I am struggling to come up with an efficient solution. I use the distance_matrix function from scipy to calculate the two metrics, but what's most difficult right now is iterating through the 1MM+ combinations of game, play and frames.
I was thinking of maybe using the apply function to get to a result, but it would still involve iterating through the various combinations of games, play and frame.

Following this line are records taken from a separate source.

/-- MMC3: the eight rows of its register table, by `a & $E001`, and the banking after a bank write: PRG in 8KB units, with bit 6 of the
bank select exchanging the first and third windows, CHR in 1KB units, with bit 7 exchanging the halves. With CHR ROM a bank write is
published with eight CHR_BANK events, and a mirroring write with a MIRRORING event
(51_mappers.md R334, R355, R356, R361; 53_ppu_timing_events.md R412). -/
def Obligations.Mmc3Registers : Prop :=
  ∀ (s : State) (r : Mmc3) (a : Addr) (d : Byte), s.Inv → s.mapper.regs = .mmc3 r → 0x8000 ≤ a.toNat →
    let c := s.cart
    let row : Addr := a &&& 0xE001
    let kept (r : Mmc3) : State := { s with mapper := { s.mapper with regs := .mmc3 r } }
    let prg (b : Nat) : Nat := c.prgBase 0x2000 b % c.prgSize
    let chr (b : Byte) : Nat := c.chrBase 0x400 b.toNat % c.chrSize
    let banked (r : Mmc3) (t : State) : Prop :=
      let fixed := prg (c.countP 0x2000 - 2)
      let swapped := r.bankSelect.getLsbD 6
      let pairs := #v[chr (r.r[0] &&& 0xFE), chr (r.r[0] ||| 1), chr (r.r[1] &&& 0xFE), chr (r.r[1] ||| 1)]
      let singles := #v[chr r.r[2], chr r.r[3], chr r.r[4], chr r.r[5]]
      t.mapper = { s.mapper with
        regs := .mmc3 r
        prgOff := #v[if swapped then fixed else prg r.r[6].toNat, prg r.r[7].toNat,
          if swapped then prg r.r[6].toNat else fixed, prg (c.countP 0x2000 - 1)]
        chrOff := if 0 < c.nChr then (if r.bankSelect.getLsbD 7 then singles ++ pairs else pairs ++ singles)
          else s.mapper.chrOff } ∧
      (0 < c.nChr → Published (bankChanges 0 8 t.mapper.chrOff) s t) ∧ (c.nChr = 0 → t = { s with mapper := t.mapper })
    ∃ t, memWrite a d s = .ok t ∧
      (row = 0x8000 → banked { r with bankSelect := d } t) ∧
      (row = 0x8001 → banked { r with r := r.r.setIfInBounds (r.bankSelect.toNat % 8) d } t) ∧
      (row = 0xA000 → t.mapper = { s.mapper with mirroring := if d.getLsbD 0 then .horizontal else .vertical } ∧
        Published [.mirroring t.mapper.mirroring] s t) ∧
      (row = 0xA001 → t = s) ∧
      (row = 0xC000 → t = kept { r with irqLatch := d }) ∧
      (row = 0xC001 → t = kept { r with irqCounter := 0, irqReload := true }) ∧
      (row = 0xE000 → t = { s with
        mapper := { s.mapper with regs := .mmc3 { r with irqEnable := false }, irq := false }
        cpu := { s.cpu with irqLines := { s.cpu.irqLines with mapper := false } } }) ∧
      (row = 0xE001 → t = kept { r with irqEnable := true })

I'm thinking maybe there's even a vectorized solution but i can't come up with anything.
Any advice here would be immensly helpful - I've pasted my current working code below, which just uses for loops and takes a really long time
temp = pd.DataFrame()
# For each game, and each play within the games, and frames within the play
for game_id in test.gameId.unique():
for play_id in test[test.gameId==game_id].playId.unique():
for frame_id in test[(test.playId==play_id)&(test.gameId==game_id)].frameId.unique():
print("Game: {} | Play: {} | Frame: {}".format(game_id,play_id,frame_id))
# Filter the dataframe on a given frame, within a given play, within a given game
df = test[(test.gameId==game_id)&
(test.playId==play_id)&
(test.frameId==frame_id)
]
# Isolate the wide receivers
df_wr = df[(df["inPoss"]==1)&(df['position']=="WR")]
# Isolate the defenders
df_d = df[df["inPoss"]==0]
# Calculate the distance matrix between each WR and defenders
dm = distance_matrix(df_wr[['x','y']].values,
df_d[['x','y']].values)
# use argmin and min to record the closest defender, and their distance
closest_defender = dm.argmin(axis=1)
closest_defender_distance = dm.min(axis=1)

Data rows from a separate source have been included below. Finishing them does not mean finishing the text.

-- ==== Sys2Proof/Laws/Exec.lean ====
section
/-! SUPPORT. What the shapes of instruction do, in the terms of the statements: stores, read-modify-writes, the stack, the status
byte, and the arithmetic of overflow. -/

namespace Sys2Proof.Machine

/-! ## Stores and read-modify-writes -/

/-- A store: one write of the register at the effective address, and no register or flag changes. -/
theorem storeInstr_spec {s : State} (h : s.Inv) (m : Mem) (reg : Cpu → Byte) : ∃ t,
    memWrite (effAddr m s).addr (reg s.cpu) (effAddr m s).state = .ok t ∧ sameRegisters s t ∧ t.console = s.console ∧
      t.cart = s.cart ∧ t.cfg = s.cfg ∧ storeInstr m reg s = .next (charge (storeCycles m) t) := by
  obtain ⟨t, ht, _, hr, _⟩ := memWrite_spec (h.effAddr m) (effAddr m s).addr (reg s.cpu)
  have hcpu := hr.cpu
  have hc := effAddr_cpu m s
  rw [hc] at hcpu
  refine ⟨t, ht, hcpu, by rw [hr.console, effAddr_console], by rw [hr.cart, effAddr_cart], by rw [hr.cfg, effAddr_cfg], ?_⟩
  simp only [storeInstr, hc, ht]
  rfl

/-- A read-modify-write of memory: one read, one write of the result of the byte and the carry, then the flags; no other register
changes. -/
theorem modifyInstr_spec {s : State} (h : s.Inv) (m : Mem) (result : Byte → Bool → Byte) (flags : Byte → Cpu → Cpu) : ∃ t,
    memWrite (effAddr m s).addr (result (memRead (effAddr m s).addr (effAddr m s).state).1 s.cpu.c)
      (memRead (effAddr m s).addr (effAddr m s).state).2 = .ok t ∧ sameRegisters s t ∧ t.console = s.console ∧
      t.cart = s.cart ∧ t.cfg = s.cfg ∧ modifyInstr m result flags s = .next
        (charge (modifyCycles m) (t.withCpu (flags (memRead (effAddr m s).addr (effAddr m s).state).1 t.cpu))) := by
  have hc : (memRead (effAddr m s).addr (effAddr m s).state).2.cpu = s.cpu := by simp
  obtain ⟨t, ht, _, hr, _⟩ := memWrite_spec ((h.effAddr m).memRead (effAddr m s).addr) (effAddr m s).addr
    (result (memRead (effAddr m s).addr (effAddr m s).state).1 s.cpu.c)
  have hcpu := hr.cpu
  rw [hc] at hcpu
  refine ⟨t, ht, hcpu, by rw [hr.console]; simp, by rw [hr.cart]; simp, by rw [hr.cfg]; simp, ?_⟩
  simp only [modifyInstr, hc, ht]
  rfl

/-! ## What a write leaves of memory (50_bus_devices.md R302, R306, R307) -/

theorem memWrite_io {a : Addr} (h1 : 0x4000 ≤ a.toNat) (h2 : a.toNat < 0x6000) (h3 : a.toNat ≠ 0x4014) (d : Byte) (s : State) :
    ∃ r p, memWrite a d s = .ok { s with apuReg := r, pad := p } := by
  unfold memWrite
  rw [if_neg (by omega), if_neg (by omega)]
  simp only [if_neg h3, if_pos h2]
  split
  · exact ⟨_, s.pad, rfl⟩
  · split
    · exact ⟨_, s.pad, rfl⟩
    · split
      · exact ⟨s.apuReg, _, rfl⟩
      · split
        · exact ⟨_, s.pad, rfl⟩
        · exact ⟨s.apuReg, s.pad, rfl⟩

/-- The DMA changes nothing but the latch, the ports' shift registers, what a read of the PPU changes, object memory and the cycle
counter. -/
theorem dmaFold_frame (page : Byte) (l : List Nat) (s : State) :
    (l.foldl (dmaByte page) s).ram = s.ram ∧ (l.foldl (dmaByte page) s).prgRam = s.prgRam ∧
      (l.foldl (dmaByte page) s).mapper = s.mapper ∧ (l.foldl (dmaByte page) s).cart = s.cart ∧
      (l.foldl (dmaByte page) s).cpu = s.cpu ∧ (l.foldl (dmaByte page) s).apuReg = s.apuReg ∧
      (l.foldl (dmaByte page) s).ppu.oamAddr = s.ppu.oamAddr := by
  induction l generalizing s with
  | nil => exact ⟨rfl, rfl, rfl, rfl, rfl, rfl, rfl⟩
  | cons i rest ih =>
    obtain ⟨h1, h2, h3, h4, h5, h6, h7⟩ := ih (dmaByte page s i)
    refine ⟨h1.trans ?_, h2.trans ?_, h3.trans ?_, h4.trans ?_, h5.trans ?_, h6.trans ?_, h7.trans ?_⟩ <;> simp [dmaByte]

/-- A write below the PRG window changes no other byte of memory, and a write of RAM changes that cell and nothing else. -/
theorem memWrite_memory {s t : State} (hr : Memory.wf s.ram = true) (hp : Memory.wf s.prgRam = true) {a : Addr} {d : Byte}
    (h : memWrite a d s = .ok t) :
    (a.toNat < 0x8000 → (∀ b, isMemory b → ¬ sameCell b a → t.peek b = s.peek b) ∧ t.cpu.irqLines = s.cpu.irqLines) ∧
      (isRam a → (∀ b, sameCell b a → t.peek b = d) ∧ t = { s with ram := t.ram, prgRam := t.prgRam }) := by
  by_cases h1 : a.toNat < 0x2000
  · rw [memWrite_ram h1] at h
    cases h
    refine ⟨fun _ => ⟨fun b hb hne => ?_, rfl⟩, fun _ => ⟨fun b hb => ?_, rfl⟩⟩
    · rcases hb with hb | hb
      · rw [peek_ram hb, peek_ram hb]
        exact Memory.read_write_ne hr (fun he => hne (.inr ⟨hb, h1, he⟩)) d
      · by_cases h8 : b.toNat < 0x8000
        · rw [peek_prgRam hb h8, peek_prgRam hb h8]
        · rw [peek_prg (by omega), peek_prg (by omega)]
    · rcases hb with rfl | ⟨hb, _, he⟩
      · rw [peek_ram h1]; exact Memory.read_write_self hr _ d
      · rw [peek_ram hb, he]; exact Memory.read_write_self hr _ d
  by_cases h2 : a.toNat < 0x4000
  · rw [memWrite_ppu (by omega) h2] at h
    refine ⟨fun _ => ?_, fun ha => by omega⟩
    cases hw : s.ppu.writeReg s.cart s.cfg.eventCapacity (a.setWidth 3) d with
    | error e => rw [hw] at h; cases h
    | ok p =>
      rw [hw] at h
      cases h
      exact ⟨fun b hb _ => peek_eq_of (s := s) (t := s.withPpu p) rfl rfl rfl rfl hb, rfl⟩
  by_cases h3 : a.toNat < 0x6000
  · refine ⟨fun _ => ?_, fun ha => by omega⟩
    by_cases h4 : a.toNat = 0x4014
    · rw [memWrite_dma h4] at h
      cases h
      unfold oamDma
      generalize List.range 256 = l
      obtain ⟨k1, k2, k3, k4, k5, _⟩ := dmaFold_frame d l s
      exact ⟨fun b hb _ => peek_eq_of (s := s) (t := charge 513 (l.foldl (dmaByte d) s)) k1 k2 k4 k3 hb,
        show (l.foldl (dmaByte d) s).cpu.irqLines = _ by rw [k5]⟩
    · obtain ⟨r, p, hw⟩ := memWrite_io (by omega) h3 h4 d s
      rw [hw] at h
      cases h
      exact ⟨fun b hb _ => peek_eq_of (s := s) (t := { s with apuReg := r, pad := p }) rfl rfl rfl rfl hb, rfl⟩
  by_cases h5 : a.toNat < 0x8000
  · rw [memWrite_prgRam (by omega) h5] at h
    cases h
    refine ⟨fun _ => ⟨fun b hb hne => ?_, rfl⟩, fun _ => ⟨fun b hb => ?_, rfl⟩⟩
    · rcases hb with hb | hb
      · rw [peek_ram hb, peek_ram hb]
      · by_cases h8 : b.toNat < 0x8000
        · rw [peek_prgRam hb h8, peek_prgRam hb h8]
          exact Memory.read_write_ne hp (fun he => hne (.inl (BitVec.eq_of_toNat_eq (by omega)))) d
        · rw [peek_prg (by omega), peek_prg (by omega)]
    · rcases hb with rfl | hb
      · rw [peek_prgRam (by omega) h5]; exact Memory.read_write_self hp _ d
      · omega
  · exact ⟨fun ha => absurd ha h5, fun ha => by omega⟩

/-- A write, wherever it goes, changes work and cartridge RAM only in the cell it writes. -/
theorem memWrite_ramFrame {s t : State} (hi : s.Inv) {a : Addr} {d : Byte} (h : memWrite a d s = .ok t) :
    ∀ b, isRam b → ¬ sameCell b a → t.peek b = s.peek b := by
  intro b hb hne
  by_cases h8 : a.toNat < 0x8000
  · exact ((memWrite_memory hi.memories.ram.canonical hi.memories.prgRam.canonical h).1 h8).1 b (by omega) hne
  · rw [memWrite_mapper (by omega)] at h
    obtain ⟨u, hu, _, ho⟩ := mapperWrite_spec hi a d
    rw [hu] at h
    cases h
    rcases hb with hb | ⟨hb, hb8⟩
    · rw [peek_ram hb, peek_ram hb, ho.ram]
    · rw [peek_prgRam hb hb8, peek_prgRam hb hb8, ho.prgRam]

/-! ## The stack and the status byte -/

theorem stackAddr_mod (sp : Byte) : (stackAddr sp).toNat % 0x800 = 0x100 + sp.toNat := by
  rw [toNat_stackAddr]; have := sp.isLt; omega

theorem peek_stackAddr (s : State) (sp : Byte) : s.peek (stackAddr sp) = Memory.read s.ram (0x100 + sp.toNat) := by
  rw [peek_ram (stackAddr_lt _), stackAddr_mod]

/-- The six stored flags are the bits of the status byte, whatever its B bit (10_state.md R24). -/
theorem statusByte_bits (b : Bool) (c : Cpu) : (statusByte b c).getLsbD 7 = c.n ∧ (statusByte b c).getLsbD 6 = c.v ∧
    (statusByte b c).getLsbD 3 = c.d ∧ (statusByte b c).getLsbD 2 = c.i ∧ (statusByte b c).getLsbD 1 = c.z ∧
    (statusByte b c).getLsbD 0 = c.c := by
  unfold statusByte bitByte
  generalize c.n = n; generalize c.v = v; generalize c.d = d; generalize c.i = i; generalize c.z = z; generalize c.c = k
  revert b n v d i z k; decide

/-- Bit 4 of the status byte is the B it was made with, and bit 5 is 1 (10_state.md R24). -/
theorem statusByte_b (b : Bool) (c : Cpu) : (statusByte b c).getLsbD 4 = b ∧ (statusByte b c).getLsbD 5 = true := by
  unfold statusByte bitByte
  generalize c.n = n; generalize c.v = v; generalize c.d = d; generalize c.i = i; generalize c.z = z; generalize c.c = k
  revert b n v d i z k; decide

/-- Three pushes hold their bytes: the cells of page 1 are distinct, wherever the stack pointer stands. -/
theorem read_three_pushes {m : Memory} (h : Memory.wf m = true) (sp : Byte) (x y z : Byte) :
    let r := Memory.write (Memory.write (Memory.write m (0x100 + sp.toNat) x) (0x100 + (sp - 1).toNat) y) (0x100 + (sp - 2).toNat) z
    Memory.read r (0x100 + sp.toNat) = x ∧ Memory.read r (0x100 + (sp - 1).toNat) = y ∧
      Memory.read r (0x100 + (sp - 2).toNat) = z := by
  have h1 : sp.toNat ≠ (sp - 1).toNat := by bv_omega
  have h2 : sp.toNat ≠ (sp - 2).toNat := by bv_omega
  have h3 : (sp - 1).toNat ≠ (sp - 2).toNat := by bv_omega
  have w1 := Memory.wf_write h (0x100 + sp.toNat) x
  have w2 := Memory.wf_write w1 (0x100 + (sp - 1).toNat) y
  refine ⟨?_, ?_, ?_⟩
  · rw [Memory.read_write_ne w2 (by omega), Memory.read_write_ne w1 (by omega), Memory.read_write_self h]
  · rw [Memory.read_write_ne w2 (by omega), Memory.read_write_self w1]
  · rw [Memory.read_write_self w2]

/-- The pushes of an entry change no byte from $6000 on, the vectors among them. -/
theorem peek_afterPushes (ret : Addr) (b : Bool) (s : State) {a : Addr} (h : 0x6000 ≤ a.toNat) :
    (pushed (statusByte b s.cpu) (pushed (loByte ret) (pushed (hiByte ret) s))).peek a = s.peek a := by
  by_cases h8 : a.toNat < 0x8000
  · rw [peek_prgRam h h8, peek_prgRam h h8]; rfl
  · rw [peek_prg (by omega), peek_prg (by omega)]; rfl

/-- A push changes no byte of memory but its own cell of page 1. -/
theorem peek_pushed (v : Byte) {s : State} (h : Memory.wf s.ram = true) {a : Addr} (ha : isMemory a)
    (hne : ¬ sameCell a (stackAddr s.cpu.sp)) : (pushed v s).peek a = s.peek a := by
  rcases ha with ha | ha
  · rw [peek_ram ha, peek_ram ha]
    refine Memory.read_write_ne h (fun he => hne (.inr ⟨ha, stackAddr_lt _, ?_⟩)) v
    rw [he, stackAddr_mod]
  · by_cases h8 : a.toNat < 0x8000
    · rw [peek_prgRam ha h8, peek_prgRam ha h8]; rfl
    · rw [peek_prg (by omega), peek_prg (by omega)]; rfl

theorem wf_pushed (v : Byte) {s : State} (h : Memory.wf s.ram = true) : Memory.wf (pushed v s).ram = true :=
  Memory.wf_write h _ _

/-! ## Signed overflow (42_arith_logic.md R181, R182) -/

theorem bit7_iff (x : Byte) : x &&& 0x80 ≠ 0 ↔ 128 ≤ x.toNat := by revert x; decide

theorem bit7_getLsbD (x : Byte) : 128 ≤ x.toNat ↔ x.getLsbD 7 = true := by revert x; decide

theorem bit7_xor (x y : Byte) : 128 ≤ (x ^^^ y).toNat ↔ ¬ (128 ≤ x.toNat ↔ 128 ≤ y.toNat) := by
  rw [bit7_getLsbD, bit7_getLsbD, bit7_getLsbD, BitVec.getLsbD_xor]
  cases x.getLsbD 7 <;> cases y.getLsbD 7 <;> simp

theorem bit7_and (x y : Byte) : 128 ≤ (x &&& y).toNat ↔ (128 ≤ x.toNat ∧ 128 ≤ y.toNat) := by
  rw [bit7_getLsbD, bit7_getLsbD, bit7_getLsbD, BitVec.getLsbD_and]
  cases x.getLsbD 7 <;> cases y.getLsbD 7 <;> simp

theorem toInt_byte (x : Byte) : x.toInt = if 128 ≤ x.toNat then (x.toNat : Int) - 256 else x.toNat := by
  rw [BitVec.toInt_eq_toNat_cond]; have := x.isLt; split <;> split <;> omega

/-- Subtraction is addition of the complemented operand: the result and the carry as the rule's equivalent form gives them. -/
theorem carrySum_complement (a m : Byte) (k : Bool) :
    BitVec.ofNat 8 (carrySum a (m ^^^ 0xFF) k) = a - m - (if k then 0 else 1) ∧
      (255 < carrySum a (m ^^^ 0xFF) k ↔ m.toNat + (1 - k.toNat) ≤ a.toNat) := by
  have hx : m ^^^ 0xFF = ~~~m := by revert m; decide
  have hm : (~~~m).toNat = 255 - m.toNat := by rw [BitVec.toNat_not]
  have := a.isLt; have := m.isLt
  rw [hx]
  refine ⟨BitVec.eq_of_toNat_eq ?_, ?_⟩
  · cases k <;> simp [carrySum, *] <;> omega
  · cases k <;> simp [carrySum, *] <;> omega

/-! ## The registers after each shape of instruction (10_state.md R20-R25) -/

theorem readInstr_cpu {src : Src} {f : Byte → Cpu → Cpu} {s t : State} (h : readInstr src f s = .next t) :
    ∃ v k, t.cpu = { f v s.cpu with cycles := k } := by
  cases h
  exact ⟨(readSrc src s).value, (f (readSrc src s).value s.cpu).cycles + readCycles src (readSrc src s).crossed, by
    simp only [charge, withCpu_cpu, readSrc_cpu]⟩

# Create a dataframe to record the information
for i,j in enumerate(closest_defender):
temp_df = pd.DataFrame({
'gameId':[game_id]
,'playId':[play_id]
,'frameId':[frame_id]
,'displayName':[df_wr.displayName.iloc[i]]
,'closestDefender':[df_d.displayName.iloc[j]]
,'closestDefenderDistance':[closest_defender_distance[i]]
})
temp = pd.concat([temp, temp_df])
Obviously I don't have any data so I can't test my code robustly. But there are some guiding principles that I can elucidate on.
You do not want to be doing so much subsetting. To avoid this, you can groupby game, play, and frame:
for g, grouped_df in test.groupby(['gameId', 'playId', 'frameId']):
... # do your isolation stuff here
This also means you don't need to do your subsetting while continuing to use the code you're already using right now. If you were to do this, you shouldn't constantly be concatenating to your existing data frame. Instead, create a list of data frames and concatenate at the end. Ie:
temp = []
for ... in ...:
result_df = ... # how you produce the result
temp.append(result_df)
final = pd.concat(temp, axis='rows')
You also could reduce your entire thing into a function which you then apply over the groupby. The function would have signature:
def complex_function(df):
... # it can return multiple columns and rows as well
result = test.groupby(['gameId', 'playId', 'frameId']).apply(complex_function)
Returning a data frame in your groupby.apply here is somewhat tricky. The index of the returned data frame is broadcast to your result index and may require resetting or flattening. The columns are broadcasted properly, however.